Uncovering the impact of peroxisome biogenesis deficiencies on the susceptibility to influenza A virus infections

Detalhes bibliográficos
Autor(a) principal: Luís, Catarina Isabel dos Santos Nunes Governo
Data de Publicação: 2023
Tipo de documento: Dissertação
Idioma: eng
Título da fonte: Repositórios Científicos de Acesso Aberto de Portugal (RCAAP)

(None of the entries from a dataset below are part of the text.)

-- ==== Sys2Proof/Machine/Flash.lean ====
section
/-! DEFINITION. Flash channels and translation (R268 to R288). -/

namespace Sys2Proof.Machine

/-! ### Programs (R270, R271, R276) -/

/-- The slices of a type that name a die (R270); whether a die may run `n` units in them, and the run. -/
def onDie (typ k : Nat) (x : Slice) : Bool := x.typ == typ && bit x.target (k / 16) && bit x.params (112 + k % 16)
def State.dieRuns (s : State) (typ k n : Nat) : Bool := s.dieUp k && s.fits (onDie typ k) n
def State.dieRan (s : State) (typ k n : Nat) : State := s.useRoom (onDie typ k) n

/-- The partition whose namespace holds an LPN, and the generation of its key (R271, R273). -/
def State.nsOf (s : State) (lpn : Nat) : Option Nat :=
  (List.range 8).find? fun p => decide (s.actN (0x7040 + p) 1 ≤ lpn) && decide (lpn < s.actN (0x7040 + p) 1 + s.actN (0x7040 + p) 2)
def State.keyOf (s : State) (lpn : Nat) : Nat := ((s.nsOf lpn).map fun p => p + 8 * ((mget s.parts p).map (·.key)).getD 0).getD 0

/-- The metadata of a sector of a unit, and its data as they stand on NAND, encrypted under the namespace's key with (LPN, SECTOR) as the tweak
(R271). -/
def FUnit.metadata (u : FUnit) (sector : Nat) : Bytes := leBytes 4 u.lpn ++ leBytes 1 sector ++ leBytes 1 u.kind ++ zeros 2 ++ leBytes 8 u.seq
def FUnit.cipher (u : FUnit) (sector : Nat) : Bytes :=
  (List.range 2048).map (Config.xtsEncrypt u.key (u.lpn * 8 + sector) (sl u.data (2048 * sector) 2048))

/-- The block that takes a die's next page of a mode and a use: its open one, or its least-worn free block where a write may open one. -/
def State.blockFor (s : State) (k : Nat) (slc : Bool) (use_ : Nat) : Option Nat :=
  (mget s.flash.dies k).bind fun d =>
    (d.usable.find? fun n => (d.blk n).st == 1 && (d.blk n).slc == slc && (d.blk n).use_ == use_) <|>
    (if s.mayOpen k d slc then d.leastWorn else none)

/-- Program the next page of a block: its address.  Every program counts in WRITE_SEQ (R271). -/
def State.programIn (s : State) (k n : Nat) (slc : Bool) (use_ lpn kind : Nat) (data : Bytes) : State × Nat :=
  match mget s.flash.dies k with
  | none => (s, unmapped)
  | some d =>
    let b := d.blk n
    let a := unitAddr k n b.written d.units
    let st := if d.cap slc ≤ b.written + 1 then 2 else 1
    let u : FUnit := ⟨lpn, kind, s.flash.writeSeq, s.keyOf lpn, data⟩
    let s1 := s.modDie k fun d => (d.setMode slc).setBlk n fun b => { b with st := st, slc := slc, use_ := use_, written := b.written + 1 }
    ({ s1 with flash := { s1.flash with writeSeq := s.flash.writeSeq + 1, units := mput s1.flash.units a u } }, a)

Texto Completo: http://hdl.handle.net/10773/40787
Resumo: Peroxisomes are ubiquitous organelles, that perform a wide range of essential functions. The importance of this organelle in human health has become evident by the existence of rare genetic disorders (peroxisome biogenesis disorders (PBDs)) caused by defects in peroxisomal biogenesis factor (PEX) genes that encode peroxisomal proteins. PBDs can be divided into three subtypes, being Zellweger Spectrum disorders the most prominent subgroup. Patients born with this spectrum present multiple congenital malformations and display a broad range of clinical severity. Peroxisomes have also emerged as important players in the context of viral infections, either as platforms for antiviral signaling or as metabolic organelles, essential for the proper formation of infectious viral particles. To our knowledge, no studies have yet addressed the susceptibility of PBD patients to viral infections. Given the importance of understanding how children with mutations in peroxisomal proteins respond to viral infections, we aimed to initiate this study by specifically analyzing the susceptibility of cells from a PEX10-deficient PBD child to be infected by influenza A virus (IAV), a respiratory virus commonly known as the cause of flu. Our results shown that the PEX10 deficiency significantly compromises the immune response not only in the context of IAV infection, but also in the context of a non-specific viral RNA stimulation. However, apparently the virus is not able to take advantage of this cellular condition, as, in PEX10-deficient cells, we observed a lower number of new infectious viral particles being produced. These results indicate that PEX10, or the metabolic consequences of its mutation, plays an important role in IAV infection. Additionally, we also investigated the potential significance of the overall peroxisomal metabolism in the propagation of IAV, in cells with impaired peroxisomal luminal protein import. These results indicate that IAV is able to replicate more efficiently in these cells, which may be a direct result of the heavily impaired immune response previously observed in these conditions. Overall, our results shed some light on how PBD mutations may lead to significant changes in infection susceptibility and highlight once again the importance of peroxisomes in the context of viral infections.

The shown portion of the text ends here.